Content starts
theorem State.stepSync_keeps (s : State) (n : Nat) : Keeps s (State.stepSync s n) := by
  unfold State.stepSync
  repeat' first
    | with_reducible exact Keeps.refl _
    | with_reducible assumption
    | (extract_lets +onlyGivenNames x; have hx : Keeps s x := ?_; (on_goal 1 => clear_value x); (on_goal 2 => (unfold x; clear x)))
    | (extract_lets +onlyGivenNames x; have hx : Keeps s x.2 := ?_; (on_goal 1 => clear_value x); (on_goal 2 => (unfold x; clear x)))
    | (extract_lets +onlyGivenNames x; clear_value x)
    | with_reducible (apply Keeps.trans ?_ (State.motRun_keeps _ _ _))
    | with_reducible (apply Keeps.trans ?_ (State.recatchFails_keeps _ _))
    | with_reducible (apply Keeps.trans ?_ (State.motLoss_keeps _ _))
    | with_reducible (apply Keeps.trans ?_ (Keeps.foldl (fun fs _ => ?_) _ _))
    | split
    | dsimp only

theorem State.stepBrake_keeps (s : State) (n : Nat) : Keeps s (State.stepBrake s n) := by
  unfold State.stepBrake
  repeat' first
    | with_reducible exact Keeps.refl _
    | with_reducible assumption
    | (extract_lets +onlyGivenNames x; have hx : Keeps s x := ?_; (on_goal 1 => clear_value x); (on_goal 2 => (unfold x; clear x)))
    | (extract_lets +onlyGivenNames x; have hx : Keeps s x.2 := ?_; (on_goal 1 => clear_value x); (on_goal 2 => (unfold x; clear x)))
    | (extract_lets +onlyGivenNames x; clear_value x)
    | with_reducible (apply Keeps.trans ?_ (State.motLocate_keeps _ _ _))
    | with_reducible (apply Keeps.trans ?_ (State.bump_keeps _ _))
    | with_reducible (apply Keeps.trans ?_ (State.setMotor_keeps _ _ _))
    | with_reducible (apply Keeps.trans ?_ (State.motFlag_keeps _ _ _ _))
    | with_reducible (apply Keeps.trans ?_ (Keeps.foldl (fun fs _ => ?_) _ _))
    | split
    | dsimp only
    | (refine Keeps.make ?_ rfl rfl rfl rfl rfl rfl ?_ ?_ ?_ ?_ ?_ ?_ ?_ ?_ ?_ ?_ ?_ ?_ ?_ ?_ ?_ ?_ ?_ ?_ ?_ ?_ ?_ ?_ ?_ ?_ ?_ ?_ ?_ ?_ ?_ ?_)
    | exact fun _ w => w
    | exact Nat.le_refl _
    | exact fun _ w => tabWf_put w
    | exact fun _ w => tabWf_del w
    | exact fun _ w => tabWf_drop w
    | exact fun _ w => tabWf_filter w
    | exact fun w _ => w
    | exact fun w _ => tabWf_put w
    | exact fun w _ => tabWf_del w
    | exact fun w _ => tabWf_drop w
    | exact fun w _ => tabWf_filter w
    | exact fun _ w => tabWf_map (fun _ => rfl) w
    | exact fun w _ => tabWf_map (fun _ => rfl) w
    | (refine fun _ w => tabWf_map ?_ w; intro e; (try dsimp only); split <;> rfl)
    | (refine fun w _ => tabWf_map ?_ w; intro e; (try dsimp only); split <;> rfl)
    | exact Nat.le_add_right _ _

theorem State.stepLocate_keeps (s : State) (n : Nat) : Keeps s (State.stepLocate s n) := by
  unfold State.stepLocate
  repeat' first
    | with_reducible exact Keeps.refl _
    | with_reducible assumption
    | (extract_lets +onlyGivenNames x; have hx : Keeps s x := ?_; (on_goal 1 => clear_value x); (on_goal 2 => (unfold x; clear x)))
    | (extract_lets +onlyGivenNames x; have hx : Keeps s x.2 := ?_; (on_goal 1 => clear_value x); (on_goal 2 => (unfold x; clear x)))
    | (extract_lets +onlyGivenNames x; clear_value x)
    | with_reducible (apply Keeps.trans ?_ (State.setMotor_keeps _ _ _))
    | with_reducible (apply Keeps.trans ?_ (State.motStartup_keeps _ _))
    | with_reducible (apply Keeps.trans ?_ (Keeps.foldl (fun fs _ => ?_) _ _))
    | split
    | dsimp only
    | (refine Keeps.make ?_ rfl rfl rfl rfl rfl rfl ?_ ?_ ?_ ?_ ?_ ?_ ?_ ?_ ?_ ?_ ?_ ?_ ?_ ?_ ?_ ?_ ?_ ?_ ?_ ?_ ?_ ?_ ?_ ?_ ?_ ?_ ?_ ?_ ?_ ?_)
    | exact fun _ w => w
    | exact Nat.le_refl _
    | exact fun _ w => tabWf_put w
    | exact fun _ w => tabWf_del w
    | exact fun _ w => tabWf_drop w
    | exact fun _ w => tabWf_filter w
    | exact fun w _ => w
    | exact fun w _ => tabWf_put w
    | exact fun w _ => tabWf_del w
    | exact fun w _ => tabWf_drop w
    | exact fun w _ => tabWf_filter w
    | exact fun _ w => tabWf_map (fun _ => rfl) w
    | exact fun w _ => tabWf_map (fun _ => rfl) w
    | (refine fun _ w => tabWf_map ?_ w; intro e; (try dsimp only); split <;> rfl)
    | (refine fun w _ => tabWf_map ?_ w; intro e; (try dsimp only); split <;> rfl)
    | exact Nat.le_add_right _ _

theorem State.stepStartup_keeps (s : State) (n : Nat) : Keeps s (State.stepStartup s n) := by
  unfold State.stepStartup
  repeat' first
    | with_reducible exact Keeps.refl _
    | with_reducible assumption
    | (extract_lets +onlyGivenNames x; have hx : Keeps s x := ?_; (on_goal 1 => clear_value x); (on_goal 2 => (unfold x; clear x)))
    | (extract_lets +onlyGivenNames x; have hx : Keeps s x.2 := ?_; (on_goal 1 => clear_value x); (on_goal 2 => (unfold x; clear x)))
    | (extract_lets +onlyGivenNames x; clear_value x)
    | with_reducible (apply Keeps.trans ?_ (State.startFails_keeps _ _ _))
    | with_reducible (apply Keeps.trans ?_ (State.setMotor_keeps _ _ _))
    | with_reducible (apply Keeps.trans ?_ (State.motRun_keeps _ _ _))
    | with_reducible (apply Keeps.trans ?_ (Keeps.foldl (fun fs _ => ?_) _ _))
    | split
    | dsimp only
    | (refine Keeps.make ?_ rfl rfl rfl rfl rfl rfl ?_ ?_ ?_ ?_ ?_ ?_ ?_ ?_ ?_ ?_ ?_ ?_ ?_ ?_ ?_ ?_ ?_ ?_ ?_ ?_ ?_ ?_ ?_ ?_ ?_ ?_ ?_ ?_ ?_ ?_)
    | exact fun _ w => w
    | exact Nat.le_refl _
    | exact fun _ w => tabWf_put w
    | exact fun _ w => tabWf_del w
    | exact fun _ w => tabWf_drop w
    | exact fun _ w => tabWf_filter w
    | exact fun w _ => w
    | exact fun w _ => tabWf_put w
    | exact fun w _ => tabWf_del w
    | exact fun w _ => tabWf_drop w
    | exact fun w _ => tabWf_filter w
    | exact fun _ w => tabWf_map (fun _ => rfl) w
    | exact fun w _ => tabWf_map (fun _ => rfl) w
    | (refine fun _ w => tabWf_map ?_ w; intro e; (try dsimp only); split <;> rfl)
    | (refine fun w _ => tabWf_map ?_ w; intro e; (try dsimp only); split <;> rfl)
    | exact Nat.le_add_right _ _
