theorem execStepHalt_runs (n : Fin 4) (s : State) : ∃ t, execStepHalt n s = .next t ∧ Keeps s t := by
  refine ⟨_, rfl, ?_⟩
  repeat' first
    | with_reducible exact Keeps.refl _
    | with_reducible assumption
    | (extract_lets +onlyGivenNames x; have hx : Keeps s x := ?_; (on_goal 1 => clear_value x); (on_goal 2 => (unfold x; clear x)))
    | (extract_lets +onlyGivenNames x; have hx : Keeps s x.2 := ?_; (on_goal 1 => clear_value x); (on_goal 2 => (unfold x; clear x)))
    | (extract_lets +onlyGivenNames x; clear_value x)
    | with_reducible (apply Keeps.trans ?_ (State.stepHalt_keeps _ _))
    | with_reducible (apply Keeps.trans ?_ (Keeps.foldl (fun fs _ => ?_) _ _))
    | split
    | dsimp only

theorem execStepClr_runs (n : Fin 4) (s : State) : ∃ t, execStepClr n s = .next t ∧ Keeps s t := by
  refine ⟨_, rfl, ?_⟩
  repeat' first
    | with_reducible exact Keeps.refl _
    | with_reducible assumption
    | (extract_lets +onlyGivenNames x; have hx : Keeps s x := ?_; (on_goal 1 => clear_value x); (on_goal 2 => (unfold x; clear x)))
    | (extract_lets +onlyGivenNames x; have hx : Keeps s x.2 := ?_; (on_goal 1 => clear_value x); (on_goal 2 => (unfold x; clear x)))
    | (extract_lets +onlyGivenNames x; clear_value x)
    | with_reducible (apply Keeps.trans ?_ (State.stepClr_keeps _ _))
    | with_reducible (apply Keeps.trans ?_ (Keeps.foldl (fun fs _ => ?_) _ _))
    | split
    | dsimp only

theorem execProfileUpdate_runs (n : Fin 4) (s : State) : ∃ t, execProfileUpdate n s = .next t ∧ Keeps s t := by
  refine ⟨_, rfl, ?_⟩
  repeat' first
    | with_reducible exact Keeps.refl _
    | with_reducible assumption
    | (extract_lets +onlyGivenNames x; have hx : Keeps s x := ?_; (on_goal 1 => clear_value x); (on_goal 2 => (unfold x; clear x)))
    | (extract_lets +onlyGivenNames x; have hx : Keeps s x.2 := ?_; (on_goal 1 => clear_value x); (on_goal 2 => (unfold x; clear x)))
    | (extract_lets +onlyGivenNames x; clear_value x)
    | with_reducible (apply Keeps.trans ?_ (State.profileUpdate_keeps _ _))
    | with_reducible (apply Keeps.trans ?_ (Keeps.foldl (fun fs _ => ?_) _ _))
    | split
    | dsimp only

theorem execMicrostep_runs (n : Fin 4) (s : State) : ∃ t, execMicrostep n s = .next t ∧ Keeps s t := by
  refine ⟨_, rfl, ?_⟩
  repeat' first
    | with_reducible exact Keeps.refl _
    | with_reducible assumption
    | (extract_lets +onlyGivenNames x; have hx : Keeps s x := ?_; (on_goal 1 => clear_value x); (on_goal 2 => (unfold x; clear x)))
    | (extract_lets +onlyGivenNames x; have hx : Keeps s x.2 := ?_; (on_goal 1 => clear_value x); (on_goal 2 => (unfold x; clear x)))
    | (extract_lets +onlyGivenNames x; clear_value x)
    | with_reducible (apply Keeps.trans ?_ (State.microstep_keeps _ _))
    | with_reducible (apply Keeps.trans ?_ (Keeps.foldl (fun fs _ => ?_) _ _))
    | split
    | dsimp only

theorem execStandstillDelay_runs (n : Fin 4) (s : State) : ∃ t, execStandstillDelay n s = .next t ∧ Keeps s t := by
  refine ⟨_, rfl, ?_⟩
  repeat' first
    | with_reducible exact Keeps.refl _
    | with_reducible assumption
    | (extract_lets +onlyGivenNames x; have hx : Keeps s x := ?_; (on_goal 1 => clear_value x); (on_goal 2 => (unfold x; clear x)))
    | (extract_lets +onlyGivenNames x; have hx : Keeps s x.2 := ?_; (on_goal 1 => clear_value x); (on_goal 2 => (unfold x; clear x)))
    | (extract_lets +onlyGivenNames x; clear_value x)
    | with_reducible (apply Keeps.trans ?_ (State.cmpRefresh_keeps _))
    | with_reducible (apply Keeps.trans ?_ (State.setStepper_keeps _ _ _))
    | with_reducible (apply Keeps.trans ?_ (Keeps.foldl (fun fs _ => ?_) _ _))
    | split
    | dsimp only
    | (refine Keeps.make ?_ rfl rfl rfl rfl rfl rfl ?_ ?_ ?_ ?_ ?_ ?_ ?_ ?_ ?_ ?_ ?_ ?_ ?_ ?_ ?_ ?_ ?_ ?_ ?_ ?_ ?_ ?_ ?_ ?_ ?_ ?_ ?_ ?_ ?_ ?_)
    | exact fun _ w => w
    | exact Nat.le_refl _
    | exact fun _ w => tabWf_put w
    | exact fun _ w => tabWf_del w
    | exact fun _ w => tabWf_drop w
    | exact fun _ w => tabWf_filter w
    | exact fun w _ => w
    | exact fun w _ => tabWf_put w
    | exact fun w _ => tabWf_del w
    | exact fun w _ => tabWf_drop w
    | exact fun w _ => tabWf_filter w
    | exact fun _ w => tabWf_map (fun _ => rfl) w
    | exact fun w _ => tabWf_map (fun _ => rfl) w
    | (refine fun _ w => tabWf_map ?_ w; intro e; (try dsimp only); split <;> rfl)
    | (refine fun w _ => tabWf_map ?_ w; intro e; (try dsimp only); split <;> rfl)
    | exact Nat.le_add_right _ _

theorem execChopOnEnd_runs (n : Fin 4) (bridgeB : Bool) (cycles : Sys2Proof.W16) (long : Bool) (s : State) : ∃ t, execChopOnEnd n bridgeB cycles long s = .next t ∧ Keeps s t := by
  refine ⟨_, rfl, ?_⟩
  repeat' first
    | with_reducible exact Keeps.refl _
    | with_reducible assumption
    | (extract_lets +onlyGivenNames x; have hx : Keeps s x := ?_; (on_goal 1 => clear_value x); (on_goal 2 => (unfold x; clear x)))
    | (extract_lets +onlyGivenNames x; have hx : Keeps s x.2 := ?_; (on_goal 1 => clear_value x); (on_goal 2 => (unfold x; clear x)))
    | (extract_lets +onlyGivenNames x; clear_value x)
    | with_reducible (apply Keeps.trans ?_ (State.chopOnEnd_keeps _ _ _ _ _))
    | with_reducible (apply Keeps.trans ?_ (Keeps.foldl (fun fs _ => ?_) _ _))
    | split
    | dsimp only

theorem execChopDecayEnd_runs (n : Fin 4) (bridgeB : Bool) (cycles : Sys2Proof.W32) (s : State) : ∃ t, execChopDecayEnd n bridgeB cycles s = .next t ∧ Keeps s t := by
  refine ⟨_, rfl, ?_⟩
  repeat' first
    | with_reducible exact Keeps.refl _
    | with_reducible assumption
    | (extract_lets +onlyGivenNames x; have hx : Keeps s x := ?_; (on_goal 1 => clear_value x); (on_goal 2 => (unfold x; clear x)))
    | (extract_lets +onlyGivenNames x; have hx : Keeps s x.2 := ?_; (on_goal 1 => clear_value x); (on_goal 2 => (unfold x; clear x)))
    | (extract_lets +onlyGivenNames x; clear_value x)
    | with_reducible (apply Keeps.trans ?_ (State.chopDecayEnd_keeps _ _ _ _))
    | with_reducible (apply Keeps.trans ?_ (Keeps.foldl (fun fs _ => ?_) _ _))
    | split
    | dsimp only

theorem execStallEnable_runs (n : Fin 4) (value : Sys2Proof.W32) (s : State) : ∃ t, execStallEnable n value s = .next t ∧ Keeps s t := by
  refine ⟨_, rfl, ?_⟩
  repeat' first
    | with_reducible exact Keeps.refl _
    | with_reducible assumption
    | (extract_lets +onlyGivenNames x; have hx : Keeps s x := ?_; (on_goal 1 => clear_value x); (on_goal 2 => (unfold x; clear x)))
    | (extract_lets +onlyGivenNames x; have hx : Keeps s x.2 := ?_; (on_goal 1 => clear_value x); (on_goal 2 => (unfold x; clear x)))
    | (extract_lets +onlyGivenNames x; clear_value x)
    | with_reducible (apply Keeps.trans ?_ (State.stallWrite_keeps _ _ _))
    | with_reducible (apply Keeps.trans ?_ (Keeps.foldl (fun fs _ => ?_) _ _))
    | split
    | dsimp only

theorem execStallCheck_runs (n : Fin 4) (s : State) : ∃ t, execStallCheck n s = .next t ∧ Keeps s t := by
  refine ⟨_, rfl, ?_⟩
  repeat' first
    | with_reducible exact Keeps.refl _
    | with_reducible assumption
    | (extract_lets +onlyGivenNames x; have hx : Keeps s x := ?_; (on_goal 1 => clear_value x); (on_goal 2 => (unfold x; clear x)))
    | (extract_lets +onlyGivenNames x; have hx : Keeps s x.2 := ?_; (on_goal 1 => clear_value x); (on_goal 2 => (unfold x; clear x)))
    | (extract_lets +onlyGivenNames x; clear_value x)
    | with_reducible (apply Keeps.trans ?_ (State.stallCheck_keeps _ _))
    | with_reducible (apply Keeps.trans ?_ (Keeps.foldl (fun fs _ => ?_) _ _))
    | split
    | dsimp only

end Sys2Proof.Machine
end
Content ends
Exercise instructions> If a line in the data above holds the word "bridgeB", count it, and give only the final number.

Task response> 2